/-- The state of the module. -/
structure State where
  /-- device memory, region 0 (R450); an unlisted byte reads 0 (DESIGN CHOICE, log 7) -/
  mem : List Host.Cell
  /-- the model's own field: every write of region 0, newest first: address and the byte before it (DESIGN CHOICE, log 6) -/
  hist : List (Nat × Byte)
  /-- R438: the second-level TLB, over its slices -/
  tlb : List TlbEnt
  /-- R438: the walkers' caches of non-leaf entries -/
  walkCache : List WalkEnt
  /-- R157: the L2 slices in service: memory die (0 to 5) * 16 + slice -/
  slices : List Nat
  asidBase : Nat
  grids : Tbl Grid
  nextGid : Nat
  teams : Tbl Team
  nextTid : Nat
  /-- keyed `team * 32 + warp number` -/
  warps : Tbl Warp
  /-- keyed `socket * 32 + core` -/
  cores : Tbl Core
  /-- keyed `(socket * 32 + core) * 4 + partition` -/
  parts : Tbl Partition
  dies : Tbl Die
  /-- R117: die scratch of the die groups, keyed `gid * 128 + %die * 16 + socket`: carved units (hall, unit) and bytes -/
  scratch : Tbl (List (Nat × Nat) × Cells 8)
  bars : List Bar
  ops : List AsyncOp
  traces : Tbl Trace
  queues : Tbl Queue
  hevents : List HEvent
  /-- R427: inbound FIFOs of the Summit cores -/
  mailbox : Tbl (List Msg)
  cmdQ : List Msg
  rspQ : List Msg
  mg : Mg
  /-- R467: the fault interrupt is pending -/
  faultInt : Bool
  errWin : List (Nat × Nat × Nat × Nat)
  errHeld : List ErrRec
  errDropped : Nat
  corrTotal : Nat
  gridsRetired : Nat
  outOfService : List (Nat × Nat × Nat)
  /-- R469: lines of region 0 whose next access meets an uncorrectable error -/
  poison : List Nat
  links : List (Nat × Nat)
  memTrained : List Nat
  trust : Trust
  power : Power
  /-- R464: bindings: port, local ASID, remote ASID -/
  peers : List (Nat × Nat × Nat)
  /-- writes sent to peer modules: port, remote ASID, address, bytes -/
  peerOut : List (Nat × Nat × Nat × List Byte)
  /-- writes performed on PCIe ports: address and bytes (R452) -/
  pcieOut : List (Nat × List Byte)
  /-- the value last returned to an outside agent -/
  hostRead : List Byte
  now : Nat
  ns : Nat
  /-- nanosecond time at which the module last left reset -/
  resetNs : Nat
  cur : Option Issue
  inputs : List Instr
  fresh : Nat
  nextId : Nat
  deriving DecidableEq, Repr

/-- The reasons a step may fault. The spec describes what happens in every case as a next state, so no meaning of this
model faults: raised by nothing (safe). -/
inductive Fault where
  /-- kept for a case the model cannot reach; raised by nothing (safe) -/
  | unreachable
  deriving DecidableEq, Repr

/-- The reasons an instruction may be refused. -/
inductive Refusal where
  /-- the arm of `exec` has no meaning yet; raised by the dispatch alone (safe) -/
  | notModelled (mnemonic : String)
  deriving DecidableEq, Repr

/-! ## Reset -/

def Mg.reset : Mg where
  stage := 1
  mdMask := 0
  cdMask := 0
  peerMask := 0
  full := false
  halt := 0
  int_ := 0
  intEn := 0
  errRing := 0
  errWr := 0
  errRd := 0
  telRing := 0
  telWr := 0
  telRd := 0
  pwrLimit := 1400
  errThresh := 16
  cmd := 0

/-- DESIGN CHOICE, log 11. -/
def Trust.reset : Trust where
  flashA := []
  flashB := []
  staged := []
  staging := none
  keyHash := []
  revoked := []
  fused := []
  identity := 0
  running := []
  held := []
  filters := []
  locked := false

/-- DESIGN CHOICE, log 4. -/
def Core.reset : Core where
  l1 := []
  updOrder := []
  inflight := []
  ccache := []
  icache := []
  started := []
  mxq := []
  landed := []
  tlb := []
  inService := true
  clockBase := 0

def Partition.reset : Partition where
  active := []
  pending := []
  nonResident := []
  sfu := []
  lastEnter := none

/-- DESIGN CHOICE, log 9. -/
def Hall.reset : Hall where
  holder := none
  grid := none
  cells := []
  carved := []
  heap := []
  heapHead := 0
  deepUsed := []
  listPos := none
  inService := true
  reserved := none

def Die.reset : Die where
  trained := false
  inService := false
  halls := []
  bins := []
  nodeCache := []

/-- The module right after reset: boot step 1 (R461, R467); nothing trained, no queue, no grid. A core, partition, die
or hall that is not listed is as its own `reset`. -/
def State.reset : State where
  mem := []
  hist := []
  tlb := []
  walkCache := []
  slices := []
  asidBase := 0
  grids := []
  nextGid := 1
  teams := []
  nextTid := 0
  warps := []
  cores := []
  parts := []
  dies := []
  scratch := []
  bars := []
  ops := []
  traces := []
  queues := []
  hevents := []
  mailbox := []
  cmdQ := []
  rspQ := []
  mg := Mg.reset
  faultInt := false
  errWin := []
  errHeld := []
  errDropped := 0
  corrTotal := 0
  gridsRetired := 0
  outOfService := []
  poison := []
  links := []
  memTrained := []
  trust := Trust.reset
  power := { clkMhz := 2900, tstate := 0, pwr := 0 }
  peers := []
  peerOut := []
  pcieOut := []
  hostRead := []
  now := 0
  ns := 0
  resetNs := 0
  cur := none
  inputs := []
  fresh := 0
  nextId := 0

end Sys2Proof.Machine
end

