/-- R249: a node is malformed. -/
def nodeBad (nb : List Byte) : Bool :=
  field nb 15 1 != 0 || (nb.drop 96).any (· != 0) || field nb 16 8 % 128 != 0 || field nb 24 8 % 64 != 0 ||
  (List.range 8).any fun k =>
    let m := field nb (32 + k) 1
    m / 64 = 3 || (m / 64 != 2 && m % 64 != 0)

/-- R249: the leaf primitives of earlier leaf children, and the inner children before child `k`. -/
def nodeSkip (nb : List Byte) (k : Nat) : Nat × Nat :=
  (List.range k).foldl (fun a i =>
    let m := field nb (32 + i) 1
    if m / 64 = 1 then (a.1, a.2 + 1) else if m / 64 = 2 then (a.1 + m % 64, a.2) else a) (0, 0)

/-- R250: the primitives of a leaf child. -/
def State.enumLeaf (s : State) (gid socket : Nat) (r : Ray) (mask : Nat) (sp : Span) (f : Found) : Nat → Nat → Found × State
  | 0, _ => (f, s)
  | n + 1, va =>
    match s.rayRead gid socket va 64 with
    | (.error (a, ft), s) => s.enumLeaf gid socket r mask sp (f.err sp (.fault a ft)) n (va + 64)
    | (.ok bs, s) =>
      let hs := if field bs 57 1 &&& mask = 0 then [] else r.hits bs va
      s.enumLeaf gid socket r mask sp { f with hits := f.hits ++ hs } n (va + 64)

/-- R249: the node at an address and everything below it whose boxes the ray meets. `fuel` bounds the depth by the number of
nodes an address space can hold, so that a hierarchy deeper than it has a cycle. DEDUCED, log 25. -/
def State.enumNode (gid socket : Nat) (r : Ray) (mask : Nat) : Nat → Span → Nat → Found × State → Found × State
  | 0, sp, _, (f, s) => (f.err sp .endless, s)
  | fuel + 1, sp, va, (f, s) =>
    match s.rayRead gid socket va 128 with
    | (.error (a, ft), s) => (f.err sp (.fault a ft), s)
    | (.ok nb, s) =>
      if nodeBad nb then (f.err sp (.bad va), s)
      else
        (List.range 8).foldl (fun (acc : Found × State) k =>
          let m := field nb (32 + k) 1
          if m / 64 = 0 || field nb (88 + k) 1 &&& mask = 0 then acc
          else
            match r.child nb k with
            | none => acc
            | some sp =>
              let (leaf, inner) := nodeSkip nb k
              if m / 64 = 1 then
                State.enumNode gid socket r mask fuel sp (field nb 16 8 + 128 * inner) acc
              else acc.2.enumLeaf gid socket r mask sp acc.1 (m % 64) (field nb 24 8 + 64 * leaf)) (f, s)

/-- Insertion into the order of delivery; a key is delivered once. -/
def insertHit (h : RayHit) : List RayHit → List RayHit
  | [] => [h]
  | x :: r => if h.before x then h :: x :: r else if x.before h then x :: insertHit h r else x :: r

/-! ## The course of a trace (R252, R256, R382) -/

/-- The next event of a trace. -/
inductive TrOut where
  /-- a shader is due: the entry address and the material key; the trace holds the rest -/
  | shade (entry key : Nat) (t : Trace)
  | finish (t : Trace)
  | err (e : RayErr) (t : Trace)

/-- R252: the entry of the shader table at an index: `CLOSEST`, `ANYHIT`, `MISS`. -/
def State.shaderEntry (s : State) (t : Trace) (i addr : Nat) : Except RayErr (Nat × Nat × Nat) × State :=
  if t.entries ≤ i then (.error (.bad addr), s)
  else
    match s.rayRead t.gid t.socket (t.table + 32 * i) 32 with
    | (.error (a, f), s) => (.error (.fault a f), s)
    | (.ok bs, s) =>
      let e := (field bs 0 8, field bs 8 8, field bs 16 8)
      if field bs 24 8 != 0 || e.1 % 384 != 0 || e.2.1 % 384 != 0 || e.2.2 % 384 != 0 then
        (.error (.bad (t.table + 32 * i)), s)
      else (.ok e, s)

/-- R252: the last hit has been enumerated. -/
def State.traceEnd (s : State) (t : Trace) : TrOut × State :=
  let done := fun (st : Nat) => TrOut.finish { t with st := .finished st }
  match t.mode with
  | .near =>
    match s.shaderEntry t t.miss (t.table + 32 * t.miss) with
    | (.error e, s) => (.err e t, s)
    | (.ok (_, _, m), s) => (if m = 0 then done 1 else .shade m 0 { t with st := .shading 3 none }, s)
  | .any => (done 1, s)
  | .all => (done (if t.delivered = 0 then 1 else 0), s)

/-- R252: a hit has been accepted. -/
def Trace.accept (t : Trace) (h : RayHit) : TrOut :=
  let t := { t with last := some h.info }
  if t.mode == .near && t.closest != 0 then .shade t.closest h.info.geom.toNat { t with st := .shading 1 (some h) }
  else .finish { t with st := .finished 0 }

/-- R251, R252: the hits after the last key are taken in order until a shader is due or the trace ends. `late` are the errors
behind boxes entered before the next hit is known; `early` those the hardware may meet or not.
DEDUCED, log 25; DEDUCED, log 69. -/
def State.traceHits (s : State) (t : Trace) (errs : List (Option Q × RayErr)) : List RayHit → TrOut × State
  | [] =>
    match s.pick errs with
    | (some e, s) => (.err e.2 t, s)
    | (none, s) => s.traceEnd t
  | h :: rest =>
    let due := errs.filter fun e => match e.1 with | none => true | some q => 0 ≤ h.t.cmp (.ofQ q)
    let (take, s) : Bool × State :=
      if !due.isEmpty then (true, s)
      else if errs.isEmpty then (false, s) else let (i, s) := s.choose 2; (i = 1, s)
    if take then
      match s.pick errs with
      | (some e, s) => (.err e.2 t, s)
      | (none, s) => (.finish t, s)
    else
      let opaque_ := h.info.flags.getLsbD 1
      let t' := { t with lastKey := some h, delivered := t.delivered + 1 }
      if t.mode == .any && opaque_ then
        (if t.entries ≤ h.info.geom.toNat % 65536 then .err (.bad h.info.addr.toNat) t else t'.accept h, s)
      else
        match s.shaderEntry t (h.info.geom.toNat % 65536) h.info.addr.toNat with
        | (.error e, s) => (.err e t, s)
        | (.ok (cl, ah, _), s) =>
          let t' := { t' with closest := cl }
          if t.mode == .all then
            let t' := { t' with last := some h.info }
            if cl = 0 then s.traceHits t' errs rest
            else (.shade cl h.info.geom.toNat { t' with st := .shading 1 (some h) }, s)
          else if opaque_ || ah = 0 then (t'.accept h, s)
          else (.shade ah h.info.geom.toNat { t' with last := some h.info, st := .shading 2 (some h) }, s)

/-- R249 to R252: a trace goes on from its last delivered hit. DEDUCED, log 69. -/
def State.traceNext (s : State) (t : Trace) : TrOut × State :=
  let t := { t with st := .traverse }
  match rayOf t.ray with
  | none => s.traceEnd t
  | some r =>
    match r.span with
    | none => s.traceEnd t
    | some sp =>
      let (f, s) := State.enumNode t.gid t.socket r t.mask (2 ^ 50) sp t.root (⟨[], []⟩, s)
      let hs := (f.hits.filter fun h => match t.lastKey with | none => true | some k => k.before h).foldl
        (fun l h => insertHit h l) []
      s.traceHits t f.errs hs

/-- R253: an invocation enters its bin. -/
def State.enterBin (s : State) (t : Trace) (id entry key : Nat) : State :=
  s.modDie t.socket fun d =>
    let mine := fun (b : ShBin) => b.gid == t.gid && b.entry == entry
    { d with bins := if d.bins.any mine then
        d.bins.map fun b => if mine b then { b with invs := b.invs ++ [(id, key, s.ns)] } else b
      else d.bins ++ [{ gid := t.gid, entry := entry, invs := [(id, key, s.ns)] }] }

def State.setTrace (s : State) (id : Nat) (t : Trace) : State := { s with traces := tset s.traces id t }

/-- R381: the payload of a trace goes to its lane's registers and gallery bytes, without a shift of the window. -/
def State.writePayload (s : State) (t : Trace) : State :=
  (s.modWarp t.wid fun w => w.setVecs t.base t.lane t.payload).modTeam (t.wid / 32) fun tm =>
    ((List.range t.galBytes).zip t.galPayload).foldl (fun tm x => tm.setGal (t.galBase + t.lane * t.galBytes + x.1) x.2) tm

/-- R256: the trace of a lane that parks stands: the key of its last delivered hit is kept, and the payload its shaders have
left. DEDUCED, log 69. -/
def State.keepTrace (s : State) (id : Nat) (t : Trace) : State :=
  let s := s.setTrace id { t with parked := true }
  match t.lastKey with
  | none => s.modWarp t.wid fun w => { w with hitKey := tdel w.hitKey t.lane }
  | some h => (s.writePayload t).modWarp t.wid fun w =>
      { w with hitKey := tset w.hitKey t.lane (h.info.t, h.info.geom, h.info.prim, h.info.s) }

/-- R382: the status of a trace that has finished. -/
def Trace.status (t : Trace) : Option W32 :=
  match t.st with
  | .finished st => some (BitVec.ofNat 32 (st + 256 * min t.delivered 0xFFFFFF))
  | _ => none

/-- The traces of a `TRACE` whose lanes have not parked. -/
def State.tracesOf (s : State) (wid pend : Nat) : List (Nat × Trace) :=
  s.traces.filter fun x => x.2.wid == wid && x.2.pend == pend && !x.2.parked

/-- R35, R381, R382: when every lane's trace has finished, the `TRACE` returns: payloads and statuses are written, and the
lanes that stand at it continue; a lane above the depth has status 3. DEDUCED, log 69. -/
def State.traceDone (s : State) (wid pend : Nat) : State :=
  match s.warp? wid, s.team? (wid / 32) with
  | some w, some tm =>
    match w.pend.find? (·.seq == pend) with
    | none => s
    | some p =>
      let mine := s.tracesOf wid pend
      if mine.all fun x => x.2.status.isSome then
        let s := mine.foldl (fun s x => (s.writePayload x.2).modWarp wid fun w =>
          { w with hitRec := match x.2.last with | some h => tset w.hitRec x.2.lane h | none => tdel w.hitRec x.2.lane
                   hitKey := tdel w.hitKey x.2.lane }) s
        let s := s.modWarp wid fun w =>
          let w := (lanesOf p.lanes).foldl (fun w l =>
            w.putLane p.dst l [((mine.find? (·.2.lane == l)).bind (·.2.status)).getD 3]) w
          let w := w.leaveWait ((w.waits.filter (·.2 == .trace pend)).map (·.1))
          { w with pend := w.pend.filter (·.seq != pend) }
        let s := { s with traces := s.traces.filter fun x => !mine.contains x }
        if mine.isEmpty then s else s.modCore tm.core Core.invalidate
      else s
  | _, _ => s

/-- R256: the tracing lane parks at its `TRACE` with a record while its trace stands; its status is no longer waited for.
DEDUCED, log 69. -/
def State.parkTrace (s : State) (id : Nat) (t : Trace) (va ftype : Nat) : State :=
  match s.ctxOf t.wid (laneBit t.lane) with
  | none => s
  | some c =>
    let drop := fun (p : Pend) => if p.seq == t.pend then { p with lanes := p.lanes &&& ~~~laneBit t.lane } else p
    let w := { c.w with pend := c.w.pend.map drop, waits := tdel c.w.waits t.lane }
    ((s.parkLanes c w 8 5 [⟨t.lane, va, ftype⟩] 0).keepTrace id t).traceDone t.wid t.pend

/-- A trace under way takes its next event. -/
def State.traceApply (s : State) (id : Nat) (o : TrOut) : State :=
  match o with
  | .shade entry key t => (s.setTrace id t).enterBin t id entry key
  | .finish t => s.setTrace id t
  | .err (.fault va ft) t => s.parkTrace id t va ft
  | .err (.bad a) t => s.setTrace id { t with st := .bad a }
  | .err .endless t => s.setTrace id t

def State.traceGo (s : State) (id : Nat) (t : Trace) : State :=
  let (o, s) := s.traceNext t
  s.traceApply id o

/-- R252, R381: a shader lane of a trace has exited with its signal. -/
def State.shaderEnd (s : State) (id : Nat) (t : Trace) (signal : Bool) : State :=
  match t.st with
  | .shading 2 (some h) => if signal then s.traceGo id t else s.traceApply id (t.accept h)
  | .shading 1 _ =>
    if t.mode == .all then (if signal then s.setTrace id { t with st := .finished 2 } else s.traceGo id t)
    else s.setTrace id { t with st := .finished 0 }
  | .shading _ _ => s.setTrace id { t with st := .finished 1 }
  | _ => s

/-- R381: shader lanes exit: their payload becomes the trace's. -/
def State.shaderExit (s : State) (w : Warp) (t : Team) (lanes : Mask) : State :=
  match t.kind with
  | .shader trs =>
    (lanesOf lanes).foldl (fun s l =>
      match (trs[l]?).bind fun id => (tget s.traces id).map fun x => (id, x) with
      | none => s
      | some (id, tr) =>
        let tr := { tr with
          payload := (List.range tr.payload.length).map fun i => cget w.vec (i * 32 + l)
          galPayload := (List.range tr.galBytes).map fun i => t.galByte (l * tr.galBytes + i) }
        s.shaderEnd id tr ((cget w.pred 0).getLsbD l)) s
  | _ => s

→ Goal of the exercise
Using the data above, report how many lines include the string "isEmpty" and add nothing to the number.

→ Result for this exercise
3